Work to be completed. Find all lines below containing the string "matrix" and return them.

Exercise material.
/-- Stored entries of row `i` in ascending column order below N; symmetric storage reads (i, j), j > i, as (j, i). -/
def State.matRow (s : State) (h : MatHdr) (i : Nat) : List (Nat × PVal Nat) :=
  let here := (s.rowBricks h (i / 8)).flatMap fun cb =>
    ((List.range 8).map fun c => (8 * cb.1 + c, s.fp64At (elemAddr h.bricks cb.2 i c) 0))
  let left := here.filter fun e => decide (e.1 < h.n) && (!h.sym || decide (e.1 ≤ i))
  if h.sym then
    let right := ((List.range h.nb).drop (i / 8)).flatMap fun r =>
      match s.brickAt h r (i / 8) with
      | some b => ((List.range 8).map fun c => (8 * r + c, s.fp64At (elemAddr h.bricks b c i) 0)).filter
          fun e => decide (i < e.1) && decide (e.1 < h.n)
      | none => []
    left ++ right
  else left

def State.matRows (s : State) (h : MatHdr) : List (List (Nat × PVal Nat)) := (List.range h.n).map (s.matRow h)

/-- y := start ± A x over the rows given. -/
def matVec (neg : Bool) (rows : List (List (Nat × PVal Nat))) (start : Vec) (x : Vec) : Vec :=
  ((List.range rows.length).zip rows).map fun r =>
    fmaChain neg (start.at_ r.1) (r.2.map fun e => (e.2, x.at_ e.1))

def zeros (n : Nat) : Vec := List.replicate n (some 0)

/-- M\b by the factor whose bricks are at `h` (R226). -/
def State.factorSolve (s : State) (h : MatHdr) (kind : Nat) (perm : W64) (b : Vec) : Vec :=
  let el := fun i j => match s.brickAt h (i / 8) (j / 8) with
    | some k => s.fp64At (elemAddr h.bricks k i j) 0
    | none => some 0
  let rowL := fun i => (s.rowBricks h (i / 8)).flatMap fun cb =>
    ((List.range 8).map fun c => (8 * cb.1 + c, s.fp64At (elemAddr h.bricks cb.2 i c) 0)).filter fun e => decide (e.1 < i)
  let rowU := fun i => ((List.range h.nb).drop (i / 8)).flatMap fun r =>
    if kind = 2 then match s.brickAt h (i / 8) r with
      | some k => ((List.range 8).map fun c => (8 * r + c, s.fp64At (elemAddr h.bricks k i c) 0)).filter
          fun e => decide (i < e.1) && decide (e.1 < h.n)
      | none => []
    else match s.brickAt h r (i / 8) with
      | some k => ((List.range 8).map fun c => (8 * r + c, s.fp64At (elemAddr h.bricks k c i) 0)).filter
          fun e => decide (i < e.1) && decide (e.1 < h.n)
      | none => []
  let low := (List.range h.n).map fun i => (rowL i, el i i)
  let up := (List.range h.n).map fun i => (rowU i, el i i)
  let ps := if kind = 2 then (List.range h.n).map fun j => (s.idx32 perm j).getD j else []
  triSolve kind ps low up b

/-! ### Checks (R205, R208, R222, R223) -/

/-- Every stored brick of the matrix as (row, column). -/
def State.pattern (s : State) (h : MatHdr) : List (Nat × Nat) :=
  (List.range h.nb).flatMap fun r => (s.rowBricks h r).map fun cb => (r, cb.1)

/-- R205, R192 over a brick-sparse pattern. -/
def patternClosed (sym : Bool) (nb : Nat) (ps : List (Nat × Nat)) : Bool :=
  ((List.range nb).all fun i => ps.contains (i, i)) &&
  (if sym then
    ps.all fun a => ps.all fun b => !(a.2 == b.2 && decide (a.2 < b.1) && decide (b.1 ≤ a.1)) || ps.contains (a.1, b.1)
  else
    ps.all fun a => ps.all fun b =>
      !(a.2 == b.1 && decide (a.2 < a.1) && decide (b.1 < b.2)) || ps.contains (a.1, b.2))

/-- Does this program run the factor step? -/
def SolveProg.factors (g : SolveProg) : Bool := g.method == 0 || (g.factor && g.method != 2)

def SolveProg.iterative (g : SolveProg) : Bool := decide (3 ≤ g.method)

/-- Scratch bricks of an iterative method (R223). -/
def SolveProg.width (g : SolveProg) : Nat :=
  if g.method = 3 then 4 else if g.method = 4 then 7 else if g.method = 5 then g.inner + 3 else 5

/-- A factor is at the program's FACTOR header, from an earlier solve (R222). -/
def State.hasFactor (s : State) (p : Nat) (g : SolveProg) : Bool :=
  (s.part p).slv.factors.any fun f => s.sameAddr (BitVec.ofNat 64 f.1) g.fhdr

/-- The vectors a program names. -/
def SolveProg.vecs (g : SolveProg) : List W64 :=
  (if g.method = 0 then [] else [g.b, g.x]) ++ (if g.method = 6 then [g.lo, g.hi] else [])

/-- BLSQ's bounds are in order and no bound is a NaN. -/
def boundsOk (lo hi : Vec) : Bool :=
  (lo.zip hi).all fun p => match p with
    | (some a, some b) => !f64.isNan a && !f64.isNan b && !(f64.cmp 1 b a).1
    | _ => false

/-- The bit of SLV_STAT that a refused program sets; none when it passes. -/
def State.solveCheck (s : State) (p : Nat) (g : SolveProg) (h : MatHdr) : Option Nat :=
  let (taup, taur, scale, ctl) := s.policy p g.polset
  let src := if bitAt ctl 0 then scale else h.diagmax.getD 0
  let needF : Bool := g.factors || g.method == 1 || g.method == 2 || (g.iterative && g.prec == 2)
  let fOk : Bool := !needF || (s.matHdr g.fhdr).any fun f => f.n == h.n
  let vOk : Bool := g.vecs.all fun a => (s.vecHdr a).any fun v => v.n == h.n
  if ¬ fOk ∨ ¬ vOk ∨ (s.signature h).isNone ∨ (f64.neg g.tol && !f64.isZero g.tol || !finite64 g.tol) = true then some 11
  else if (g.method = 3 ∨ g.method = 6) ∧ h.sym = false then some 11
  else if g.method = 6 ∧ boundsOk (s.vecAtHdr g.lo h.n) (s.vecAtHdr g.hi h.n) = false then some 11
  else if (g.method = 2 ∨ (g.iterative = true ∧ g.prec = 2)) ∧ s.hasFactor p g = false then some 11
  else if g.iterative ∧ g.nscr < g.width * h.nb then some 9
  else if g.factors then
    if g.nscr = 0 then some 9
    else if (h.sparse = false ∧ 16384 < h.n) ∨ ((g.kind ≠ 2) ≠ (h.sym = true)) ∨
        (h.sparse = true ∧ patternClosed h.sym h.nb (s.pattern h) = false) then some 8
    else if (pivPolicy g.kind taup taur (pivScale src).1).isNone ∨ (bits ctl 7 4 ≠ 0 ∧ s.sameAddr g.fhdr g.matrix = true) then
      some 10
    else none
  else if g.iterative ∧ g.prec = 1 ∧ (pivPolicy g.kind taup taur (pivScale src).1).isNone then some 10
  else none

Answer to the problem.
/-- Every stored brick of the matrix as (row, column). -/
    else if (pivPolicy g.kind taup taur (pivScale src).1).isNone ∨ (bits ctl 7 4 ≠ 0 ∧ s.sameAddr g.fhdr g.matrix = true) then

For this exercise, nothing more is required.